Chase Elliott took note that Dover’s grandstands passed the eye test and looked fuller on Sunday before rain washed out the conclusion of the race.

The advertising tarps that once covered empty sections at Dover Motor Speedway went the way of the rain on Monday: totally gone.

Dover‘s attendance rebound following two years of pandemic restrictions — and shrinking turnout for more than a decade even before 2020 — was the boost the track needed in its first race under new management. Long independently owned, Speedway Motorsports bought Dover Motorsports late last year and added the Monster Mile to its growing collection of tracks. And who doesn‘t want to impress the new boss, especially when the boss — in this case, Speedway Motorsports President Marcus Smith — worked the Dover gates and greeted fans Monday with the track short-staffed.

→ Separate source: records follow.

-- ==== Sys2Proof/Machine/HoldOps.lean ====
section
/-! DEFINITION. The hold-up charger and the lamps (R236 to R243, R249, R250). -/

namespace Sys2Proof.Machine

def State.modHold (s : State) (f : Hold → Hold) : State := { s with hold := f s.hold }

/-! ## Settings and limits (R236, R239, R240, R249) -/

def huEn (s : State) : Bool := decide (s.fld aHOLD_CTL 0 0 = 1)
def huTarget (s : State) : Nat := s.fld aHOLD_CFG 15 0
def huCnom (s : State) : Nat := s.fld aHOLD_CFG 31 16

/-- Input limit of a source class, mA. -/
def classLimit (k : Nat) : Nat := if k = 1 then 100 else if k = 2 then 400 else 0

/-- ILIM: the class limit, or the configured one when that is lower. -/
def huIlim (s : State) : Nat :=
  let c := classLimit s.hold.srcClass
  let l := s.fld aHOLD_ILIM 15 0
  if l = 0 then c else min c l

/-- The effective target: 0.10 V lower in the window from 70 to 85 °C. -/
def effTarget (s : State) : Nat := if s.hold.zone = 3 then huTarget s - 100 else huTarget s

def charging (h : Hold) : Bool := decide (h.phase = .pre ∨ h.phase = .fast ∨ h.phase = .taper ∨ h.phase = .maintain)

/-- The present input limit: PRE at 10 %, half current below 0 °C, and 25 % less for each system-priority step. -/
def ilimEff (s : State) : Nat :=
  if !charging s.hold then 0
  else
    let l := huIlim s
    let k := if s.hold.phase = .pre then l / 10 else l
    min (if s.hold.zone = 1 then k / 2 else k) (l * (4 - s.hold.steps) / 4)

/-- Q_B in mC. -/
def budget (s : State) : Nat := 15 * huCnom s * huTarget s / 100

/-- CAP_EST in 0.1 F. -/
def capEst (h : Hold) : Nat := if h.caps.isEmpty then 0 else sumL h.caps / h.caps.length

/-- Energy above 0.60 V in mJ. DESIGN CHOICE: with CAP_EST, and with `C_NOM` while there is none. -/
def eAvail (s : State) : Nat :=
  let c := if s.hold.caps.isEmpty then huCnom s else capEst s.hold
  c * (s.hold.ocv * s.hold.ocv - 360000) / 20000

/-- Source class of a HU_SRC reading in 100 Ω, and its fault. -/
def srcClassOf (r : Nat) : Nat × Option Nat :=
  if r < 10 then (3, some 2) else if 68 ≤ r ∧ r ≤ 150 then (1, none) else if 330 ≤ r ∧ r ≤ 680 then (2, none)
  else if 4700 < r then (0, none) else (3, some 3)

/-! ## Faults and READY (R240, R241, R250) -/

def holdFault (s : State) (k : Nat) (t : Time) : State :=
  let s := if s.hold.faults.contains k then s else s.modHold (fun h => { h with faults := h.faults ++ [k] })
  stand s (fHOLD k) 0 t

def holdClear (s : State) (k : Nat) (t : Time) : State :=
  unstand (s.modHold (fun h => { h with faults := h.faults.filter (fun x => decide (x ≠ k)) })) (fHOLD k) 0 t

def holdFaultIf (s : State) (k : Nat) (bad : Bool) (t : Time) : State := if bad then holdFault s k t else holdClear s k t

/-- READY, and the fault HU_READY where a valid class is not READY. -/
def updateReady (s : State) (t : Time) : State :=
  let r := holdupValid s && s.hold.faults.isEmpty && decide (9 * effTarget s ≤ 10 * s.hold.ocv)
  let s := s.modHold (fun h => { h with ready := r })
  if holdupValid s && !r then stand s fHU_READY 0 t else unstand s fHU_READY 0 t

/-! ## Phases (R238) -/

/-- A pulse begins. -/
def beginPulse (s : State) (t : Time) : State := s.modHold (fun h => { h with pulse := true, pulseAt := t, preOcv := h.ocv })

def setPhase (s : State) (p : ChgPhase) : State := s.modHold (fun h => { h with phase := p })

/-- Charging stops for a fault of the phase FAULT. -/
def chargeFault (s : State) (k : Nat) (t : Time) : State :=
  holdFault ((setPhase s .fault).modHold (fun h => { h with pulse := false })) k t

def phaseByOcv (h : Hold) : ChgPhase := if h.ocv < 500 then .pre else .fast

/-- A suspend window or the NTC fault. -/
def mustSuspend (h : Hold) : Bool := decide (h.zone = 0 ∨ h.zone = 4) || h.faults.contains 4

/-- SUSPEND is entered or left. -/
def applySuspend (s : State) (t : Time) : State :=
  let h := s.hold
  if mustSuspend h then
    if charging h || decide (h.phase = .done) then (setPhase s .suspend).modHold (fun h => { h with pulse := false }) else s
  else if h.phase = .suspend then beginPulse (setPhase s (phaseByOcv h)) t
  else s

/-- OVERVOLT: OCV more than 50 mV above the configured target, in any phase that may charge (R238). -/
def checkOvervolt (s : State) (t : Time) : State :=
  if huTarget s + 50 < s.hold.ocv ∧ s.hold.phase ≠ .off ∧ s.hold.phase ≠ .fault then chargeFault s 7 t else s

/-- OFF is left with EN set and a valid class: a charge cycle starts. -/
def startCharger (s : State) (t : Time) : State :=
  if decide (s.hold.phase = .off) && huEn s && holdupValid s then
    let s := (setPhase s (phaseByOcv s.hold)).modHold (fun h => { h with q := 0, lowPulses := 0 })
    checkOvervolt (applySuspend (beginPulse s t) t) t
  else s

/-- EN as it changes: 0 stops the charger, and 0 to 1 clears CHG_BUDGET and the count and starts a cycle (R240). -/
def enChanged (s : State) (was : Bool) (t : Time) : State :=
  let now := huEn s
  if !now then
    if s.hold.phase = .fault then s else (setPhase s .off).modHold (fun h => { h with pulse := false })
  else if was then s
  else
    let s := holdClear (holdClear s 1 t) 7 t
    let s := s.modHold (fun h => { h with q := 0 })
    let s := if s.hold.phase = .fault ∧ s.hold.srcClass ≠ 3 then setPhase s .off else s
    startCharger s t

/-! ## Temperature (R239) -/

/-- Bits below the point of log2 of `x` (1 to 2, in 2^-40), by squaring. -/
def log2Bits : Nat → Nat → Nat
  | 0, _ => 0
  | n + 1, x =>
    let y := x * x / 2 ^ 40
    if 2 ^ 41 ≤ y then 2 ^ n + log2Bits n (y / 2) else log2Bits n y

/-- ln of a ratio of numbers, in 2^-32. -/
def lnRatio (a b : Nat) : Int :=
  let k : Int := (Nat.log2 a : Int) - (Nat.log2 b : Int)
  let x := a * 2 ^ 40 * 2 ^ Nat.log2 b / (b * 2 ^ Nat.log2 a)
  let (k, x) := if x < 2 ^ 40 then (k - 1, 2 * x) else (k, x)
  (k * 2 ^ 32 + log2Bits 32 x) * 2977044472 / 2 ^ 32

/-- Store temperature in 1/8 °C of a thermistor reading: 1/T = 1/298.15 K + ln(R / 10 kΩ) / NTC_B, to the nearest step with an error of at most
one (log entry 17). -/
def ntcTemp (ohm b : Nat) : Int :=
  let inv : Rat := 100 / 29815 + (lnRatio ohm 10000 : Rat) / (2 ^ 32 * max b 1 : Nat)
  let v := if inv ≤ 0 then 32767 else (8 / inv - 8 * 27315 / 100 + 1 / 2).floor
  max (-32768) (min 32767 (v + (Config.ntcErr ohm b).val - 1))

/-- The window of a reading in 1/8 °C. A window further from 0 to 70 °C is entered at its bound, and left 2 °C inside the next. -/
def nextZone (z : Nat) (t : Int) : Nat :=
  let out := if t < -320 then 0 else if t < 0 then 1 else if t < 560 then 2 else if t ≤ 680 then 3 else 4
  let back := if t < -304 then 0 else if t < 16 then 1 else if t < 544 then 2 else if t < 664 then 3 else 4
  let backLow := if t < -304 then 0 else if t < 16 then 1 else 2
  if z < 2 then (if out < z then out else if 2 < out then out else max z (min backLow 2))
  else if 2 < z then (if z < out then out else if out < 2 then out else max 2 (min z back))
  else out

/-- A reading of HU_NTC. -/
def readNtc (s : State) (ohm : Nat) (t : Time) : State :=
  let bad := decide (1000000 < ohm ∨ ohm < 200)
  let s := holdFaultIf s 4 bad t
  let s := s.modHold (fun h => { h with ntcAt := t })
  let s := if bad then s
    else
      let v := ntcTemp ohm (s.fld aHOLD_NTC 31 16)
      s.modHold (fun h => { h with temp := v, zone := nextZone h.zone v })
  updateReady (applySuspend s t) t

/-! ## Boot (R236) -/

/-- HU_SRC, the store and HU_NTC are read at boot and at Dawn, and the charger starts. -/
def holdBoot (s : State) (t : Time) : State :=
  let e := s.pw.env
  let (k, f) := srcClassOf e.huSrc
  let z := if e.ntc < -320 then 0 else if e.ntc < 0 then 1 else if e.ntc < 560 then 2 else if e.ntc ≤ 680 then 3 else 4
  let s := { s with hold := { Hold.reset with
    srcClass := k, srcR := min 0xFFFF e.huSrc, ocv := e.ocv, temp := e.ntc, zone := z, ntcAt := t
    duskUs := s.hold.duskUs, duskUj := s.hold.duskUj, buoyMs := s.hold.buoyMs, duskAt := s.hold.duskAt
    commitAt := s.hold.commitAt, duskCause := s.hold.duskCause, result := s.hold.result, recovered := s.hold.recovered
    dawnOcv := s.hold.dawnOcv, pasr := s.hold.pasr, keepBin := s.hold.keepBin } }
  let s := [1, 2, 3, 4, 5, 6, 7].foldl (fun s k => holdClear s k t) s
  let s := match f with
    | some k => chargeFault s k t
    | none => s
  updateReady (startCharger s t) t

/-! ## Lamps (R242, R243) -/

/-- Pattern of STAT0 (0) and STAT1 (1). -/
def lampPattern (s : State) (pin : Nat) : Nat :=
  let host := decide (s.fld aHOLD_CTL 1 1 = 1)
  let buoy := decide (s.pw.st = .buoy)
  if s.pw.st = .off then 0
  else if host then (if buoy then 0 else if pin = 0 then s.fld aHOLD_CTL 10 8 else s.fld aHOLD_CTL 14 12)
  else if pin = 0 then
    if buoy then 0
    else if decide (s.hold.phase = .fault) || s.hold.faults.contains 5 || s.hold.faults.contains 6 then 3
    else if s.hold.srcClass = 0 then 0
    else if s.hold.ready then 1
    else 2
  else if buoy then (if s.hold.pasr ≠ 0 then 6 else 0)
  else if s.ring.full || s.ring.memStop || (decide (s.ring.nAs ≠ 0) && isFrozen s.mem) then 3
  else if !noSealed s then 5
  else if ringStateCode s = 1 then 1
  else 0

/-- Whether a pattern sinks current at an instant. DESIGN CHOICE: patterns run from the model's time origin. -/
def patternOn (code : Nat) (t : Time) : Bool :=
  match code with
  | 1 => true
  | 2 => decide (t % sec < sec / 2)
  | 3 => decide (t % (250 * ms) < 125 * ms)
  | 4 => decide (t % (2 * sec) < 100 * ms)
  | 5 => decide (t % (2 * sec) < 100 * ms) || (decide (200 * ms ≤ t % (2 * sec)) && decide (t % (2 * sec) < 300 * ms))
  | 6 => decide (t % (5 * sec) < 20 * ms)
  | _ => false

end Sys2Proof.Machine
end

Dover had already moved its fall race to a new location. Perhaps a poor showing this weekend would have made SMI strongly consider bumping Dover off the slate completely to a sexier new site. The old mile concrete track still has legs: SMI COO Mike Burch said the plan was to keep Dover on the NASCAR schedule just as its been since 1969.

“Given where we are, there just has never been any kind of discussion about us losing a race,” Dover President Mike Tatoian said. “I have no reason to believe we will not be racing here for a long period of time.”